Are you planning to upload some IQ2s? I am hoping to be able to run an IQ2S or possibly IQ2M on my humble maxed-out 96BG Mac Studio M2 Max.

I don't know if my system is up for quanting imatrix IQs with 96GB universal RAM, but i'd be happy to put my resources to the task if it's capable. If you're using llama.cpp, how much memory are you finding you're using to quant these? Do you need enough to load in the whole Q8?

csabakecskemeti

DevQuasar org about 1 month ago

FYI: I was unable to prduce the imatrix on the full f16 precision GGUF -> I've used the Q4 quant so that might affect the quality.
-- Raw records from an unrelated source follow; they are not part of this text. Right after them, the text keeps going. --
/-- Clearing the low `k` bits rounds down to a multiple of `2 ^ k`. -/
theorem and_high_eq_ofNat {k : Nat} {mask : Word} (v : Word) (hmask : mask = BitVec.allOnes 32 <<< k) :
    v &&& mask = BitVec.ofNat 32 (v.toNat / 2 ^ k * 2 ^ k) := by
  subst hmask
  have hround : BitVec.ofNat 32 (v.toNat / 2 ^ k * 2 ^ k) = (v >>> k) <<< k := by
    apply BitVec.eq_of_toNat_eq
    simp only [BitVec.toNat_ofNat, BitVec.toNat_shiftLeft, BitVec.toNat_ushiftRight, Nat.shiftLeft_eq,
      Nat.shiftRight_eq_div_pow]
  rw [hround]
  apply BitVec.eq_of_getLsbD_eq
  intro i hi
  by_cases hk : i < k
  · simp [hk]
  · have hi' : k + (i - k) = i := by omega
    rw [BitVec.getLsbD_and, BitVec.getLsbD_shiftLeft, BitVec.getLsbD_shiftLeft, BitVec.getLsbD_ushiftRight,
      BitVec.getLsbD_allOnes, hi']
    simp [hi, hk, show i - k < 32 by omega]

/-- An unsigned offset in units of `2 ^ k`. -/
theorem shiftLeft_eq_ofNat {w : Nat} (imm : BitVec w) (k : Nat) (hw : w ≤ 32) :
    imm.setWidth 32 <<< k = BitVec.ofNat 32 (2 ^ k * imm.toNat) := by
  apply BitVec.eq_of_toNat_eq
  rw [BitVec.toNat_shiftLeft, BitVec.toNat_setWidth_of_le hw, Nat.shiftLeft_eq, BitVec.toNat_ofNat, Nat.mul_comm]

/-- A signed offset in units of `2 ^ k`. -/
theorem signExtend_shiftLeft {w : Nat} (imm : BitVec w) (k : Nat) :
    imm.signExtend 32 <<< k = BitVec.ofInt 32 (2 ^ k * imm.toInt) := by
  have hunit : BitVec.twoPow 32 k = BitVec.ofInt 32 (2 ^ k) := by
    rw [show (2 ^ k : Int) = ((2 ^ k : Nat) : Int) by push_cast; rfl, BitVec.ofInt_natCast]
    exact BitVec.eq_of_toNat_eq (by rw [BitVec.toNat_twoPow, BitVec.toNat_ofNat])
  rw [BitVec.shiftLeft_eq_mul_twoPow, BitVec.ofInt_mul, BitVec.mul_comm, hunit]
  rfl

/-- The pc with an offset and a signed immediate in units of `2 ^ k`. -/
theorem relative_eq_ofInt {w : Nat} (pc : Word) (n : Nat) (imm : BitVec w) (k : Nat) :
    pc + BitVec.ofNat 32 n + (imm.signExtend 32 <<< k) = BitVec.ofInt 32 (pc.toNat + n + 2 ^ k * imm.toInt) := by
  rw [signExtend_shiftLeft, BitVec.ofInt_add, BitVec.ofInt_add, BitVec.ofInt_natCast, BitVec.ofInt_natCast,
    BitVec.ofNat_toNat, BitVec.setWidth_eq]

theorem hiReg_eq (h : Bool) (r : LowReg) : hiReg h r = BitVec.ofNat 4 (r.toNat + if h then 8 else 0) := by
  revert h r
  decide

end Targets

/-! ## The instructions -/

section Thumb
variable {s t : State}

/-- A Thumb instruction runs its body where its operands are allowed. -/
theorem finish_allowed {ok : Bool} (hok : ok = true) (body : M Unit) : finish (do allowed ok; body) s = finish body s :=
  finish_congr (M.bind_ok s (allowed_true s hok))

/-- Operands that are not allowed refuse (93 U61). -/
theorem finish_not_allowed {ok : Bool} (hok : ok = false) (body : M Unit) :
    finish (do allowed ok; body) s = .refused .operandRestriction := by
  subst hok
  rfl

/-- A body that goes on to the next Thumb instruction. -/
theorem finish_next_thumb (h : s.RunsThumb) {m : M Unit} (e : m s = .ok () t.advance) (hsize : t.size = s.size) :
    finish m s = .next { t with pc := t.pc + 2 } := by
  rw [finish_ok e, ← size_thumb h, ← hsize]
  rfl

/-- A body that ends with the write of a register. -/
theorem finish_setReg_thumb (h : s.RunsThumb) {m : M Unit} {r : Reg} {v : Word} (e : m s = (do setReg r v; next : M Unit) s) :
    finish m s = .next { s with regs := s.regs.set (s.bank r) v, pc := s.pc + 2 } :=
  finish_next_thumb (t := s.writeReg r v) h e rfl

theorem reg_bind (h : s.Ready) (r : Reg) {α : Type} (f : Word → M α) : (reg r >>= f) s = f (s.readReg r) s :=
  M.bind_ok s (reg_ready h r)

end Thumb

section Register
variable {s t : State} {v : Word}

/-- A branch to a register's value: the pc and the T bit, or the refusal of 93 U62. -/
theorem finish_writePcInterworking {m : M Unit} (e : m s = writePcInterworking v t) : finish m s =
    if v.toNat % 4 = 2 then .refused .misalignedPc
    else .next { t with
      pc := BitVec.ofNat 32 (v.toNat / 2 * 2)
      cpsr := { t.cpsr with t := decide (v.toNat % 2 = 1) }
      run := { t.run with flow := .indirect true } } := by
  split
  · next hv => exact finish_refuse (e.trans (writePcInterworking_refuses t hv))
  · next hv =>
    have hbit : v.getLsbD 0 = decide (v.toNat % 2 = 1) := Nat.testBit_zero _
    have hpc : v &&& 0xFFFFFFFE = BitVec.ofNat 32 (v.toNat / 2 * 2) := and_high_eq_ofNat (k := 1) v rfl
    rw [finish_ok (u := ()) (e.trans (writePcInterworking_branches t hv)), hpc, hbit]

end Register

end Sys2Proof.Machine

open Sys2Proof Sys2Proof.Machine

/-- Settles O18. An offset is added as an integer (`relative_eq_ofInt`); a register's value is left to
`finish_writePcInterworking`. -/
theorem branchResult : Obligations.BranchResult := by
  constructor
  · intro s c h imm24 hs target linked
    have htarget : branchTarget s.pc imm24 = BitVec.ofInt 32 target := relative_eq_ofInt s.pc 8 imm24 2
    have hhalf : branchTarget s.pc imm24 + (if h then 2 else 0) = BitVec.ofInt 32 (target + if h then 2 else 0) := by
      rw [BitVec.ofInt_add, htarget]
      cases h <;> rfl
    rw [← hhalf, ← htarget]
    exact ⟨(runBranch_holds _ _ hs.holds).trans (finish_ok (u := ()) rfl),
      (runBranch_holds _ _ hs.holds).trans (finish_ok (u := ()) rfl), finish_ok (u := ()) rfl⟩
  · intro s c rm h2 low done r
    have hr : hiReg h2 low = r := hiReg_eq h2 low
    refine ⟨fun hs => ⟨?bx, ?blx⟩, fun hs => ⟨?tBx, ?tBlx⟩⟩
    case bx => exact (runBranch_holds _ _ hs.holds).trans (finish_writePcInterworking (reg_bind hs.ready rm _))
    case blx =>
      refine (runBranch_holds _ _ hs.holds).trans ?_
      split
      · next h15 => exact finish_not_allowed (by rw [h15]; rfl) _
      · next h15 =>
        exact (finish_allowed (notPc_one h15) _).trans
          (finish_writePcInterworking (t := s.writeReg 14 (s.pc + 4)) (reg_bind hs.ready rm _))
    case tBx =>
      rw [← hr]
      exact finish_writePcInterworking (reg_bind hs.ready _ _)
    case tBlx =>
      rw [← hr]
      split
      · next h15 => exact finish_not_allowed (by rw [h15]; rfl) _
      · next h15 =>
        exact (finish_allowed (notPc_one h15) _).trans
          (finish_writePcInterworking (t := s.writeReg 14 ((s.pc + 2) ||| 1)) (reg_bind hs.ready _ _))
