-- ==== Sys2Proof/Config.lean ====
section
/-! DEFINITION. What the part fixes once, and the one free value of the model. -/

namespace Sys2Proof.Config

/-- FREE VALUE (log 2). The outcome of the `n`-th choice that the manual leaves open: which of the
possible orders is taken where blocks' work of one arrival "may be taken in either order"
(R94, R152, R164). It has no body, so nothing can be proved of it. -/
opaque openChoice : Nat → Nat

/-- Report queue capacity (R159). -/
abbrev queueCapacity : Nat := 32

/-- Misalignment window capacity (R113). -/
abbrev windowCapacity : Nat := 64

/-- Consecutive lapses that begin the node-ring break condition (R14). -/
abbrev breakLapses : Nat := 3

/-- Returns that end the node-ring break condition (R14). -/
abbrev breakReturns : Nat := 16

/-- Tower heads counted before the ring rejoins (R17). -/
abbrev rejoinHeads : Nat := 16

/-- Round closes in a run minute (R139). -/
abbrev runMinuteCloses : Nat := 240000

/-- Where a count "stops at 65,535" (R30, R91, R142). -/
abbrev countStop : Nat := 65535

end Sys2Proof.Config
end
I've also called this out on the modelcard.
For this I've used my local server with ~100GB VRAM(GPU) and 128GB RAM - it has taken like 19hrs
AFAIK for imatrix you don't have to be able to fit the full model to memory, on my other machine (256GB RAM and 32GB VRAM) I'm generating the imatrix for
Llama4 Maverick. It will take forever ~35hrs but it's making it. I'm not sure what as caused the imatrix generation fail here for the .f16.GGUF some might able to shine light on that.
IQ2_XXS is in the making
Once you have the imatrix I think you can quantize to any quant. You don't need to be able to fit the model to memory.

BoshiAI

about 1 month ago

•

edited about 1 month ago

Thanks for the quick and helpful reply!

I'm tempted to give it a whirl. I only have a total of 96GB (universal RAM) available but I can allocate almost all of that to 'GPU'. I'm tempted to download a Q8_0 and try to make various quants of it myself, but it'll take some time to do even that on my 80Mbps connection (I've been thinking about upgrading but it's on a "fixed price forever" plan, which is sweet, but I lose that if I upgrade...)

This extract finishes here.